4054 Sayılı Rekabetin Korunması Hakkındaki Kanuna Getirilen Değişikliklere İlişkin Hukuki Değerlendirmeler

7246 Sayılı Rekabetin Korunması Hakkında Kanunda Değişiklik Yapılmasına Dair Kanun (“Değişiklik Kanunu”) 24.06.2020 tarihli ve 31165 sayılı Resmi Gazete’de yayımlanmıştır.

İşbu yazımızda, Değişiklik Kanunu ile getirilen i) Muafiyet rejiminde yapılan değişiklikler, ii) Etkin rekabetin önemli ölçüde azaltılması testi, iii) Rekabet Kurulu tarafından teşebbüslere yönelik getirilecek davranışsal ve yapısal tedbirler, iv) Yerinde incelemelerde Rekabet Kurulu’nun dijital ve elektronik ortamdaki bilgi ve belgeleri inceleme yetkisi, v) De Minimis Kuralı ve vi) Taahhüt ve uzlaşma süreçlerine ilişkin getirilen değişiklikler incelenektir.

      I.          Muafiyet Rejiminde Yapılan Değişiklikler

Değişiklik Kanunu’nun 1. maddesi vasıtasıyla 4054 Sayılı Rekabetin Korunması Hakkında Kanun’un (“Rekabet Kanunu”) “Muafiyet” başlıklı 5. maddesinde değişiklikler yapılmıştır. Eski madde metnine göre, 5. Maddedeki koşulların tamamının varlığı halinde Rekabet Kurulu’nun teşebbüsler arası anlaşma, uyumlu eylem ve teşebbüs birliği kararlarına yönelik  4. madde hükümlerinin uygulanmasından teşebbüsleri muaf tutma kararı verebileceği düzenlenmekteydi. Değişiklik Kanunu ile madde tadil edilmiş olup önceki metinde geçen; “Kurul tarafından 4 üncü madde hükümlerinin uygulanmasından muaf tutulmasına karar verilebilir” ibaresi “4 üncü madde hükümlerinin uygulanmasından muaftır” şeklinde değiştirilmiştir. Böylelikle, Değişiklik Kanunu ile “kendiliğinden muafiyet” anlayışı kanunlaşmış olup bundan böyle teşebbüsler, 5. Maddedeki şartları taşıyıp taşımadığını bizzat değerlendirecek ve taşıdığı kanaatinde iseler doğrudan muafiyetten yararlanacaklardır. Dolayısıyla bu noktada Rekabet Kurulu’na tanınan takdir yetkisi de ortadan kaldırılmıştır.

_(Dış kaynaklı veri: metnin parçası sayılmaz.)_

-- ==== Sys2Proof/Machine/Reserve.lean ====
section
/-! DEFINITION. Range reservations (R282 to R288, R295 to R299, R443): registering a page of a stream's range at its homes, and
releasing what a stream register holds.  The conflicts themselves are judged with each access (`Machine/Mem.lean`). -/

namespace Sys2Proof.Machine

/-- Home slice of a physical address (R289). -/
def homeSlice (pa : Nat) : Nat := pa / 2048 % 4

/-- Slices that the physical bytes [lo, hi) touch. -/
def slicesOf (lo hi : Nat) : List Nat := (List.range 4).filter fun k => (List.range 4).any fun i =>
  decide (lo / 2048 * 2048 + 2048 * i < hi) && decide (homeSlice (lo / 2048 * 2048 + 2048 * i) = k)

/-- Is a registration at a slice refused for now: 128 reservations of the partition are held there (R299)? -/
def shareFull (s : State) (part slice rid : Nat) : Bool :=
  let rids := ((s.resv.filter fun e => decide (e.part = part) && decide (e.slice = slice)).map (·.rid)).eraseDups
  !rids.contains rid && decide (128 ≤ rids.length)

/-- Lowest of the 2,048 entries of a slice that is free (R299). -/
def freeIndex (s : State) (slice : Nat) : Nat :=
  let used := (s.resv.filter fun e => decide (e.slice = slice)).map (·.ix)
  ((List.range 2048).find? fun i => !used.contains i).getD 2048

/-- Record the part of one page at one slice (R282, R296): the slice tracks the regions of its lines from then on (R290). -/
def recordEntry (s : State) (e : ResEntry) : State :=
  let e1 := { e with state := if e.blocked s.resv then .pending else .granted, ix := freeIndex s e.slice }
  recallFree s.resv e1 { s with resv := s.resv ++ [e1] }

/-- The runs of consecutive frame bytes to which the `n` bytes of a page at `va` translate: virtual start, physical start, bytes.  There are
two in a page under migration whose PTR stands among them (R314). -/
def pageRuns (s : State) (part : Nat) (l : Leaf) (va n : Nat) : List (Nat × Nat × Nat) :=
  let whole := [(va, leafAddress s part l va, n)]
  match (s.partition part).mig with
  | none => whole
  | some g =>
    let raw := fieldOf l.pte 12 44 * 4096 + va % 2 ^ l.bits
    if fieldOf l.pte 8 1 = 1 && g.phase = 2 && g.new ≤ raw && raw < g.new + g.ptr && g.new + g.ptr < raw + n then
      let k := g.new + g.ptr - raw
      [(va, leafAddress s part l va, k), (va + k, leafAddress s part l (va + k), n - k)]
    else whole

/-- The registered part of the page of `va` in the range of stream `st`: its leaf and its runs. -/
def pagePart (s : State) (part : Nat) (st : Stream) (va : Nat) : Option (Leaf × List (Nat × Nat × Nat)) :=
  match walk s part va with
  | .error _ => none
  | .ok l =>
    let lo := max (va / 2 ^ l.bits * 2 ^ l.bits) st.addr.toNat
    let hi := min (va / 2 ^ l.bits * 2 ^ l.bits + 2 ^ l.bits) (st.addr.toNat + st.ext.toNat)
    some (l, if lo < hi then pageRuns s part l lo (hi - lo) else [])

/-- The entry of one run at a slice; lines that splits have passed already do not come back (R298). -/
def runEntry (s : State) (t k : Nat) (st : Stream) (rid part : Nat) (walked : List Nat) (r : Nat × Nat × Nat) (slice : Nat) : ResEntry :=
  let lo := r.2.1
  let n := r.2.2
  let down := decide (st.es.toInt < 0)
  let e : ResEntry :=
    { rid := rid, owner := t, st := k, part := part, slice := slice, lo := lo, hi := lo + n, vlo := r.1, down := down,
      write := st.intent.getLsbD 1, pol := st.pol, state := .granted,
      cut := if down then (lo + n + 127) / 128 * 128 else lo / 128 * 128, walked := walked }
  match s.cutEdge rid slice with
  | some edge => e.applyCut (splitCut e edge)
  | none => e

/-- The entries that the runs of a page need: one at every slice that they touch, but none where every line has left the reservation. -/
def runEntries (s : State) (t k : Nat) (st : Stream) (rid part : Nat) (walked : List Nat) (runs : List (Nat × Nat × Nat)) : List ResEntry :=
  (runs.flatMap fun r => (slicesOf r.2.1 (r.2.1 + r.2.2)).map (runEntry s t k st rid part walked r)).filter fun e =>
    (s.cutEdge rid e.slice).isNone || e.coversAny

/-- Register the page of `va` of stream register `k` of tile `t` (R443): none when the share of some slice is in use; the state
unchanged when the page does not translate or is registered.  The page is translated as the walk-ahead does: A is set, and the tile
keeps the translation (R307, R308). -/
def registerPage (s : State) (t k : Nat) (st : Stream) (rid va : Nat) : Option State :=
  let part := (s.tile t).part.getD 0
  if s.resv.any (fun e => decide (e.rid = rid) && decide (e.vlo ≤ va) && decide (va < e.vlo + (e.hi - e.lo))) then some s
  else match pagePart s part st va with
    | none => some s
    | some (l, runs) =>
      let es := runEntries s t k st rid part (walkedLines s part va 4 (fieldOf ((s.partition part).word 5) 12 44 * 4096)) runs
      if es.any fun e => shareFull s part e.slice rid then none
      else
        let s1 := if es.isEmpty then s else keepXlat t part va l (some k) (markLeaf s { tile := some t } l .read)
        some (es.foldl recordEntry s1)

/-- The page behind that of `va`; a 4 KiB frame counts where nothing translates. -/
def nextPage (s : State) (part va : Nat) : Nat :=
  match walk s part va with
  | .ok l => va / 2 ^ l.bits * 2 ^ l.bits + 2 ^ l.bits
  | .error _ => va / 4096 * 4096 + 4096

/-- A is set in the leaf of every page of [va, stop) that translates, ahead of the registrations, which a later write of a leaf's line would
end (R307, R308). -/
def markRange (t part stop : Nat) : Nat → Nat → State → State
  | 0, _, s => s
  | n + 1, va, s =>
    if stop ≤ va || 2 ^ 48 ≤ va then s
    else markRange t part stop n (nextPage s part va) (match walk s part va with
      | .ok l => markLeaf s { tile := some t } l .read
      | .error _ => s)

/-- Register every page of [va, stop) that translates, stepping over 4 KiB frames that do not; no address past 48 bits translates. -/
def registerPages (t k : Nat) (st : Stream) (rid stop : Nat) : Nat → Nat → State → Option State
  | 0, _, s => some s
  | n + 1, va, s =>
    if stop ≤ va || 2 ^ 48 ≤ va then some s
    else match registerPage s t k st rid va with
      | none => none
      | some s' => registerPages t k st rid stop n (nextPage s ((s.tile t).part.getD 0) va) s'

/-- Register the range of stream `st`, which is to stand in register `k` of tile `t` (R282, R443): none when the share of some slice is in
use. -/
def registerRange (t k : Nat) (st : Stream) (rid : Nat) (s : State) : Option State :=
  let stop := st.addr.toNat + st.ext.toNat
  let n := st.ext.toNat / 4096 + 2
  registerPages t k st rid stop n st.addr.toNat (markRange t ((s.tile t).part.getD 0) stop n st.addr.toNat s)

/-- Free the entries of reservation `rid` (R272, Table 15.3). -/
def releaseRid (s : State) (rid : Nat) : State :=
  let s1 := releaseEntries (fun e => decide (e.rid = rid)) s
  { s1 with cuts := sdel s1.cuts rid }

/-! ### What a region entry says of reservations (Table 15.1) -/

/-- LSn of a line: 3 while a reservation entry covers it. -/
def lineStateCode (s : State) (line : Nat) : BitVec 2 :=
  if s.resv.any (·.covers line) then 3 else sget 0 (sget {} s.dir (line / 4)).ls (line % 4)

/-- RIX of a region: the entry of its first line that is under a reservation, 0xFFF when there is none. -/
def regionRix (s : State) (region : Nat) : BitVec 12 :=
  match (List.range 4).findSome? fun n => s.resv.find? (·.covers (4 * region + n)) with
  | some e => BitVec.ofNat 12 e.ix
  | none => 0xFFF

/-- Before an element access at `va` through a reserved stream: register its page if that is still to do (R443). -/
def ensureRegistered (t k va : Nat) : M Unit := do
  let s ← get
  let st := sget {} (s.tile t).ctx.streams k
  match st.rid with
  | none => pure ()
  | some r => match registerPage s t k st r va with
    | some s' => set s'
    | none => throw (.wait .reservationShare)

end Sys2Proof.Machine
end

Yukarıda bahsi geçen düzenlemeye ek olarak; “İlgili teşebbüs veya teşebbüs birlikleri, 4 üncü madde kapsamındaki anlaşma, uyumlu eylem veya teşebbüs birliği kararının muafiyet şartlarını taşıdığının Kurul tarafından tespit edilmesi amacıyla Kuruma başvuruda bulunabilir.” hükmü getirilmiştir. Söz konusu hüküm uyarınca teşebbüslerin ve/veya teşebbüs birliklerinin muafiyet kapsamında olup olmama noktasında tereddüt halinde olması durumunda Rekabet Kurumu’na başvuruda bulunabileceği düzenlenmiştir.

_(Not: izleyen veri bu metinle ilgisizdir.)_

/-- The active elements of a load or a store: the strided forms by windows (R184), the others one by one. -/
def formRun (form : MemForm) (chk : Nat → M Place) (act : Nat → Place → M Unit) (l : List Nat) (s : State) : State × LoopEnd :=
  match form with
  | .strided _ => windowRun chk act (windowsOf l) s
  | _ => elemRun (fun i => do act i (← chk i)) l s

/-- A load through a stream register.  POS of a KIND 3 register is left alone; R272 names only `vld` for a receive channel, and the other forms
raise `RSVD` there as they do for a port (R246). -/
def performLoad (t : Nat) (reg : BitVec 5 → Word) (form : MemForm) (d a : BitVec 5) (k : BitVec 3) (s : State) : Perf :=
  let c := (s.tile t).ctx
  let st := (s.tile t).stream a.toNat
  let o := c.av.operand d
  let act := activeElems c k
  match streamTrap st false with
  | some tr => { st := s, fin := .trap c.av.vstart tr }
  | none =>
    if st.kind = 2 ∧ form = .unit then portLoad t st.port.toNat o act s
    else if st.kind = 3 ∧ form = .unit then chanLoad t st.ch.toNat o k s
    else if 2 ≤ st.kind.toNat then { st := s, fin := .trap c.av.vstart { cause := cRSVD } }
    else
      let (s', e) := formRun form (elemCheck t a.toNat reg form o.width .read) (loadAt t a.toNat o) act s
      loadEnd (form = .firstFault) c.av.vl s' e fun s n => match advanceStride st reg form with
        | some stride => advanceStream t a.toNat (if form = .unit ∨ form = .firstFault then o.width else 8) stride s n
        | none => s

/-- A store through a stream register.  POS of a KIND 4 register is left alone, and so it is for a port (R246). -/
def performStore (t : Nat) (reg : BitVec 5 → Word) (form : MemForm) (d a : BitVec 5) (k : BitVec 3) (s : State) : Perf :=
  let c := (s.tile t).ctx
  let st := (s.tile t).stream a.toNat
  let o := c.av.operand d
  let act := activeElems c k
  match streamTrap st true with
  | some tr => { st := s, fin := .trap c.av.vstart tr }
  | none =>
    if st.kind = 2 ∧ form = .unit then
      let (s', e) := elemRun (portStoreElem t st.port.toNat o) act s
      storeEnd s' e {} id
    else if st.kind = 4 ∧ form = .unit then perfDone (sendElems t a.toNat o act s)
    else if 2 ≤ st.kind.toNat then { st := s, fin := .trap c.av.vstart { cause := cRSVD } }
    else
      let (s', e) := formRun form (elemCheck t a.toNat reg form o.width .write) (storeAt t a.toNat o) act s
      storeEnd s' e {} fun s => match advanceStride st reg form with
        | some stride => advanceStream t a.toNat (if form = .unit then o.width else 8) stride s c.av.vl
        | none => s

/-! ### Shape-record forms (R119) -/

/-- Element `i` of the shape record in `va`. -/
def shapeElem (c : Ctx) (a : BitVec 5) (i : Nat) : Nat := vget c.v a.toNat 64 i

/-- The record's own traps: reserved values, then the stride. -/
def shapeTrap (c : Ctx) (a : BitVec 5) : Option Trap :=
  let e1 := shapeElem c a 1
  let tag := e1 % 32
  let n := fieldOf e1 8 4
  let d0 := signed 64 (shapeElem c a 14)
  if !legalTag (BitVec.ofNat 5 tag) || n = 0 || 12 < n || fieldOf e1 5 3 != 0 || fieldOf e1 12 52 != 0 then some { cause := cRSVD }
  else if (if tagWidth tag = 4 then d0 != 0 else d0 % (tagWidth tag / 8 : Nat) != 0) then some { cause := cMISALIGN }
  else none

/-- Address of element `i` of the innermost run. -/
def shapeAddr (c : Ctx) (a : BitVec 5) (w i : Nat) : Word :=
  let b := BitVec.ofNat 64 (shapeElem c a 0)
  if w = 4 then b + BitVec.ofNat 64 (i / 2) else b + BitVec.ofNat 64 i * BitVec.ofNat 64 (shapeElem c a 14)

/-- Element `i` of a `vldt`, into the group at register `d`. -/
def shapeLoadElem (t : Nat) (a : BitVec 5) (d w i : Nat) : M Unit := do
  let x ← elemRead t none (shapeAddr ((← get).tile t).ctx a w i) w i
  modify (updCtx t fun c => { c with v := vput c.v d w i x })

Getirilen bu düzenleme ile teşebbüs ve/veya teşebbüs birliklerinin muafiyet kapsamında olup olmadıkları noktasında kendiliğinden yapacakları değerlendirmelerin Rekabet Hukuku prensiplerine uygun olup olmayacağı ve doğrudan muafiyet mekanizmasının nasıl işleyeceği konusu şimdilik soru işaretleri barındırmaktadır. Rekabet Kurumu’nun işbu değişiklik akabinde muafiyetlere ilişkin teşebbüslerin alacakları kararlara nasıl yaklaşacağı takip edilmesi gereken önemli konulardan biri olacaktır.

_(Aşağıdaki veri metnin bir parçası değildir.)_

def launchRec (w : List Nat) : LaunchRec :=
  { entry := fieldOf (rword w 0) 0 48, helper := fieldOf (rword w 1) 0 48, first := fieldOf (rword w 2) 0 10, count := fieldOf (rword w 2) 10 11
    cs := fieldOf (rword w 2) 21 1 = 1, ns := fieldOf (rword w 2) 22 3, prio := fieldOf (rword w 2) 25 3, stripes := fieldOf (rword w 3) 0 11
    arg := rword w 4, stack := fieldOf (rword w 5) 0 48, sbytes := fieldOf (rword w 6) 0 32, chmask := fieldOf (rword w 6) 32 32
    after := if fieldOf (rword w 7) 20 1 = 1 then some (BitVec.ofNat 20 (rword w 7)) else none
    parent := if fieldOf (rword w 7) 52 1 = 1 then some (BitVec.ofNat 20 (rword w 7 / 2 ^ 32)) else none
    fcfg := fieldOf (rword w 8) 0 48 }

def LaunchRec.tiles (r : LaunchRec) : List Nat := (List.range r.count).map (· + r.first)

/-- Step 2 of R321, and R353: no reserved value in the record. -/
def launchRecLegal (s : State) (part : Nat) (w : List Nat) : Bool :=
  let r := launchRec w
  let top := fun i n => decide (rword w i / 2 ^ n = 0)
  top 0 48 && top 1 48 && top 2 28 && top 3 11 && top 5 48 && top 8 48 && fieldOf (rword w 7) 21 11 == 0 && top 7 53 &&
  (List.range 7).all (fun i => rword w (9 + i) == 0) &&
  r.count != 0 && decide (r.count ≤ 1024) && decide (r.first + r.count ≤ 1024) &&
  (!r.cs || (r.first % 4 == 0 && r.count % 4 == 0)) &&
  r.entry % 4 == 0 && r.helper % 4 == 0 && r.stack % 16 == 0 && r.sbytes % 16 == 0 && r.fcfg % 64 == 0 &&
  (List.range 32).all (fun k => fieldOf r.chmask k 1 == 0 || entryLegal (rword w (16 + k)) (some r.ns)) &&
  !(r.ns == 7 && (match (s.partition part).sup with | some t => r.tiles.contains t | none => false))

/-- Step 3 of R321; inside a graph the AFTER field is ignored (R327). -/
def launchRecPlaced (s : State) (part : Nat) (r : LaunchRec) (graph : Bool) : Bool :=
  r.tiles.all (fun t => decide ((s.tile t).part = some part)) &&
  (match r.after with | some c => graph || cidLevel c < 2 | none => true) &&
  (match r.parent with | some c => cidLevel c != 0 && !cidReserved c | none => true)

/-- Step 4 of R321: the lowest tile whose capacity the footprint exceeds. -/
def launchTooBig (s : State) (r : LaunchRec) : Option Nat := r.tiles.find? fun t => decide ((s.tile t).capAt s.opcur.toNat < r.stripes)

/-- Queue a launch to its tiles under a fresh counter. -/
def queueLaunch (s : State) (part : Nat) (w : List Nat) (arg : Nat) (parent : Option (BitVec 20)) (node : Option (BitVec 20 × Nat × Nat)) :
    Option (State × BitVec 20) :=
  let x := s.partition part
  (freeCounter x 0 x.lastLaunch).map fun (c, v) =>
    let r := launchRec w
    let l : Launch := { cid := c, words := w.map (BitVec.ofNat 64), arg := BitVec.ofNat 64 arg, pending := r.tiles, node := node }
    let x1 := x.setCounter c { v with teams := r.count, parent := parent }
    (s.setPartition part { x1 with launches := x.launches ++ [l], lastLaunch := cidIndex c }, c)

def launchInstr (d a : BitVec 5) : M Unit := do
  awaitCommit
  let w ← readRecord ((← get).reg a) 384 64 .either
  let s ← get
  let part := s.curPart
  let r := launchRec w
  if !launchRecLegal s part w then throw (.trap { cause := cRSVD })
  if !launchRecPlaced s part r false then throw (.trap { cause := cPROT, sub := 5 })
  match launchTooBig s r with
  | some t => throw (.trap { cause := cCAPACITY, tva := BitVec.ofNat 56 t })
  | none => match queueLaunch s part w r.arg r.parent none with
    | none => throw (.wait .launchCounter)
    | some (s1, c) => set (s1.retire d (c.zeroExtend 64))

/-- `launch` (R320, R321). -/
def execLaunch (d a : BitVec 5) (s : State) : Host.Outcome State Fault Refusal := runScalar (launchInstr d a) s

def Launch.record (l : Launch) : LaunchRec := launchRec (l.words.map (·.toNat))

/-! ### Completion (R322, R323, R361) -/

/-- Tiles that run a team of the launch. -/
def teamTiles (s : State) (part : Nat) (c : BitVec 20) : List Nat :=
  (s.tiles.filter fun (_, x) => decide (x.part = some part) && (match x.team with | some m => m.cid = c | none => false)).map (·.1)

/-- The child's completion adds 1 to a phase or job counter, unless the child is cancelled (R361). -/
def addParent (x : Partition) (c : BitVec 20) : Partition :=
  let v := x.counter c
  match v.parent with
  | some q => if v.can ∨ cidLevel q < 2 then x else addVal x q 1
  | none => x

/-- Predecessors of a node. -/
def preds (g : Graph) (v : Nat) : List Nat := (List.range g.nodes.length).filter fun u => ((g.nodes[u]?).getD { words := [], npred := 0, succs := [] }).succs.contains v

    II.          Etkin Rekabetin Önemli Ölçüde Azaltılması Testi

Değişiklik Kanunu’nun 2. maddesi vasıtasıyla Rekabet Kanunu’nun “Birleşme ve Devralma” başlıklı 7. maddesinde değişiklik yapılmıştır. Değişiklik öncesi metne göre,  Rekabet Kurumu tarafından yapılan birleşme ve devralma denetimlerinde “hakim durum testi” uygulanmaktaydı ve öncelikle birleşme ve devralma sonrası ilgili pazarda hakim durum yaratılıp yaratılmadığı tespit edilmek suretiyle incelemeler gerçekleştirilmekte idi.

Değişiklik Kanunu ile getirilen hükme göre ise “hakim durum testi”nden vazgeçilmiş olup, Avrupa Birliği (“AB”) Rekabet Hukuku ve Politikalarına uyumluluk amacıyla “etkin rekabetin önemli ölçüde azaltılması” testi getirilmiştir. Söz konusu test uyarınca Rekabet Kurumu, birleşme ve devralma sonucu hakim durum yaratılması veyahut mevcut olan hakim durum güçlendirilmesi hali bulunmasa dahi, ilgili pazardaki rekabetin planlanan birleşme veya devralma neticesinde önemli ölçüde azalacağını tespit ederse, planlanan işlemi yasaklama, izin vermeme yetkisine sahip olacaktır.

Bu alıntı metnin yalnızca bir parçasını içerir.